Szene ③
Auch Fria war an diesem Abend zu einer Verabredung unterwegs. Sie war von Tilo in den Stall eingeladen worden. Der junge Mann wollte ihnen neben Mala in ihrer Box ein kleines Strohlager bauen, in welchem sie gemeinsam Essen und eine Serie gucken.
Fria freute sich sehr darauf. Durch die Klausurenphase hatte sie Tilo schon wieder länger nicht gesehen und nur der Gedanke an ihn, lockte ein kleines Lächeln auf ihre Lippen.

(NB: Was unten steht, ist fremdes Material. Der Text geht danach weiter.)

-- ==== Sys2Proof/Machine/Dispatcher.lean ====
section
/-! DEFINITION. The dispatcher: acceptance, holds and starts, completion records and what becomes visible with them,
coalesced interrupts, deadlines and the step watchdog (R274 to R313, R428, R429). -/

namespace Sys2Proof.Machine

/-! ## Which entry is accepted next (R276 to R279, R294) -/

/-- Entry indices from SQ_HEAD to the stored tail. -/
def waitingEntries (x : Ring) : List Nat :=
  let n := sqEntries x
  (List.range ((x.sqTail + n - x.sqHead) % n)).map fun k => (x.sqHead + k) % n

/-- Where an SQ entry lies. -/
def entryAddr (x : Ring) (i : Nat) : Nat := sqBase x + 64 * i

/-- An ABORT among the waiting entries of a ring, not yet taken. -/
def waitingAbort (s : State) (x : Ring) : Option Nat :=
  (waitingEntries x).find? fun i =>
    !x.taken.contains i && hostOk s (entryAddr x i) 64 && memByte s.host (entryAddr x i) == 0x7F#8

/-- Commands of a ring that count towards its limit of 16. -/
def ringLoad (s : State) (r : Nat) : Nat := ((ringCmds s r).filter fun c => pktOp c != 0x7F).length

/-- The entry a ring offers: an ABORT ahead of order, else its head while fewer than 16 are incomplete (R294). -/
def ringOffer (s : State) (r : Nat) : Option (Nat × Bool) :=
  let x := ringOf s r
  match targetOf s r with
  | none => none
  | some q =>
    if !sqEnabled x || x.stalled || cqFree s q = 0 then none
    else match waitingAbort s x with
      | some i => some (i, true)
      | none => if 16 ≤ ringLoad s r || (waitingEntries x).isEmpty then none else some (x.sqHead, false)

/-- The ring served next: ABORTs first, then strict PRIORITY, round robin within it. -/
def pickRing (s : State) : Option (Nat × Nat × Bool) :=
  let offers : List (Nat × Nat × Bool) := s.rings.filterMap fun p => (ringOffer s p.1).map fun o => (p.1, o.1, o.2)
  match offers.find? fun o => o.2.2 with
  | some o => some o
  | none =>
    let top := offers.foldl (fun m o => max m (ringPriority (ringOf s o.1))) 0
    let l := offers.filter fun o => ringPriority (ringOf s o.1) == top
    let last := nth 255 s.served top
    match l.find? fun o => decide (last < o.1) with
    | some o => some o
    | none => l.head?

/-- SQ_HEAD moved past an accepted entry and past entries accepted ahead of order. -/
def advanceHead (x : Ring) : Nat → Ring
  | 0 => x
  | n + 1 =>
    if x.taken.contains x.sqHead then
      advanceHead { x with sqHead := (x.sqHead + 1) % sqEntries x, taken := x.taken.erase x.sqHead } n
    else x

/-- An entry taken. -/
def takeEntry (x : Ring) (i : Nat) : Ring := advanceHead { x with taken := i :: x.taken } 65536

/-- The streams a step command's block names, as they stand now (R45). -/
def snapshotStreams (s : State) (q : Req) : List (Nat × Stream) :=
  if isStepOp q.op then (entryIds (hostBytes s q.addr q.plen) q.count).map fun sid => (sid, streamOf s sid) else []

/-- Step commands in flight: started, their records not yet written (R35). -/
def stepsFlying (s : State) : List Cmd := s.cmds.filter fun c => isStepOp (pktOp c) && c.began && c.phase != .held

/-- The number of step commands in flight. -/
def stepsInFlight (s : State) : Nat := (stepsFlying s).length

/-- The older of two step commands in flight, for which a third waits (R35). -/
def olderStep (s : State) : Option Nat :=
  match stepsFlying s with
  | a :: b :: _ => some (if b.start < a.start then b.id else a.id)
  | _ => none

/-- Does ABORTED take the place of a command's status (R291)? -/
def yieldsToAbort (st : Nat) : Bool := !isFailure st || [0x23, 0x41, 0x50].contains st

/-- Can a command that has not completed still be aborted (R291, R300, R301)? -/
def canAbort (c : Cmd) : Bool := yieldsToAbort c.status && (!c.began || !onlyHeldAbort (pktOp c))

/-- Has an ABORT_ON_LATE command reached its deadline (R299)? -/
def pastDeadline (s : State) (c : Cmd) : Bool := pktAbortOnLate c && decide (pktDeadline c ≠ 0 ∧ pktDeadline c ≤ s.now)
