/-- The hidden vector of an entry at an offset. -/
def entryVector (s : State) (fn : Nat) (d e : List Byte) (off : Nat) (lines : List Nat) : CodedRow :=
  let v := parseRow (dFmt d) (dBlock d) (dHidden d) (entryInput s fn e off (dRowBytes d))
  if entryHost e then v else poison (dFmt d) (dBlock d) (bar2Base fn + fieldAt e 8 8 + off) lines v

/-- The score row of an entry. -/
def entryScores (s : State) (fn fmt len : Nat) (e : List Byte) (lines : List Nat) : RowInput :=
  let f := fmtAt fmt
  let r := parseRow f 0 len (entryInput s fn e 0 (rowBytes f 0 len))
  .scores f (if entryHost e then r else poison f 0 (bar2Base fn + fieldAt e 8 8) lines r).codes

/-- The ranges of host memory that an entry's streams are read from (R312): the address of the structure, the offset in it
and the length. Vector j lies in the input at INPUT_ADDR, bitmap j in the bitmaps at BITMAP_ADDR (R285, Table CMD-12). -/
def entryReads (s : State) (c : Cmd) (q : Req) (e : List Byte) : List (Nat × Nat × Nat) :=
  let op := pktOp c
  let L := rowLength s q
  let vec := inputBytes s q
  let n := fieldAt e 3 1
  let sid := fieldAt e 0 2
  let ctx := (steppedStream s c sid).maskSpec
  let inp := if entryHost e then
      (List.range (n + 1)).map fun j => (fieldAt e 8 8, j * roundUp vec 64, vec) else []
  let dr := if op = 0x32 then (fieldAt e 0x20 8, 0, 32 * (n + 1)) :: (List.range n).map fun j =>
      let d := hostBytes s (fieldAt e 0x20 8 + 32 * j) 32
      (fieldAt d 0x10 8, 0, 8 * fieldAt d 9 1) else []
  let bm := (List.range (n + 1)).filterMap fun j =>
    let spec := if op = 0x32 then fieldAt (hostBytes s (fieldAt e 0x20 8 + 32 * j) 32) 0x18 8 else fieldAt e 0x10 8
    if specStep (specInForce ctx spec) = 0 then none
    else some (fieldAt e 0x18 8, j * roundUp (ceilDiv L 8) 64, ceilDiv L 8)
  dr ++ inp ++ bm

/-- The drafts of an entry (Table DRAW-4). -/
def entryDrafts (s : State) (e : List Byte) : List Draft :=
  (List.range (fieldAt e 3 1)).map fun j =>
    let d := hostBytes s (fieldAt e 0x20 8 + 32 * j) 32
    let tok := fieldAt d 0 4
    let q := word32 d 4
    ⟨tok, q, if fieldAt d 8 1 = 1 then parsePairs (hostBytes s (fieldAt d 0x10 8) (8 * fieldAt d 9 1)) (fieldAt d 9 1)
      else [(tok, q)]⟩

/-! ## One stream -/

/-- What a command's rows share. -/
structure StepEnv where
  model : Option Model
  parts : List ChipPart
  partners : List ChipPart
  len : Nat
  lines : List Nat
  diverged : List Nat
  deriving DecidableEq, Repr

/-- The flag bits of RESULT_FLAGS that the run sets (Table PIPE-5). -/
def runBits (c : Cmd) (diverged : Bool) : Nat :=
  8 * b2n (bit c.cflags 6) + 16 * b2n (diverged && !modeWithhold c.modeCtrl)

/-- Is a stream refused for its step counter, as it stands at acceptance (R66)? -/
def stepExhausted (op : Nat) (st : Stream) (n : Nat) : Bool :=
  decide (2 ^ 48 - 1 < st.step + (if op = 0x32 then n + 1 else 1))

/-- The extension of an entry without a token (Tables DRAW-2, DRAW-6, DRAW-7). -/
def emptyExt (op n : Nat) (rowMax : Word) (off : Nat) : List Byte :=
  match op with
  | 0x32 => verifyExt n 0 0 0 false []
  | 0x33 => lookaheadExt []
  | 0x34 => hostDrawExt 0 rowMax off false
  | _ => []

/-- A stream withheld after a second lock-step mismatch (Table DET-7). -/
def withheld (d : DrawCtx) (op n off : Nat) (out : RowOut) (r : StreamResult) : StreamResult :=
  let v := noTokenVals d out 0x50
  let v := { v with
    dCand := if rowHasToken out then out.dCand else 0#64
    flags := resultFlags out (isGreedy d.cfg) false (!rowHasToken out) d.extra }
  { r with
    entry := entryBytes v ++ emptyExt op n out.rowMax off, aux := [], status := 0x50, tokens := [], advance := 0, ring := none }

/-- The configuration of stream k's rows under a specification in force, its bitmap at an address. -/
def rowCfgOf (s : State) (v : StepEnv) (st : Stream) (spec bitmap : Nat) : StreamCfg := streamCfg st (rowMask s spec v.len bitmap)

/-- Where stream k's rows run. -/
def entryRun (s : State) (c : Cmd) (v : StepEnv) (k : Nat) (e : List Byte) : RunCfg :=
  runCfg s c.modeCtrl (modesCompat (steppedStream s c (fieldAt e 0 2)).modes) v.parts v.partners (fieldAt e 0 2) (64 * k)

/-- Input j of an entry: hidden vector j at its offset, or its score row (R43, R285). -/
def entryRow (s : State) (c : Cmd) (v : StepEnv) (e : List Byte) (j : Nat) : RowInput :=
  match v.model with
  | some m => .hidden (scoreModel m) (entryVector s c.fn m.desc e (j * roundUp (dRowBytes m.desc) 64) v.lines)
  | none => entryScores s c.fn (pkt c 0x2B 1) v.len e v.lines

/-- Stages 1 to 11 of stream k's row, with its own mask specification (R40). -/
def mainRow (s : State) (c : Cmd) (v : StepEnv) (k : Nat) (e : List Byte) : RowOut :=
  let st := steppedStream s c (fieldAt e 0 2)
  runRow (rowCfgOf s v st (specInForce st.maskSpec (fieldAt e 0x10 8)) (fieldAt e 0x18 8)) (entryRun s c v k e) (entryRow s c v e 0)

Sie wusste ganz genau, in welcher Box Mala stand, weshalb sie, sobald sie im Stall angekommen war, direkt auf diese zusteuerte.
Als das Pferd sie sah, wieherte es aufgeregt und streckte Fria den Kopf entgegen. Gut gelaunt strich diese über Malas weichen, goldbraunen Kopf. „Guten Tag."
„Da bist du ja Fria." Tilo stand vom Boden auf. Erst da erkannte Fria ihn hinten in der Box und ihr Herz setzte einen Schlag aus. Seine Klamotten waren voller Stroh, sodass man die Farbe des Stoffes nur noch erahnen konnte. War es eine blaue Hose? Oder eine schwarze? Man wusste es nicht.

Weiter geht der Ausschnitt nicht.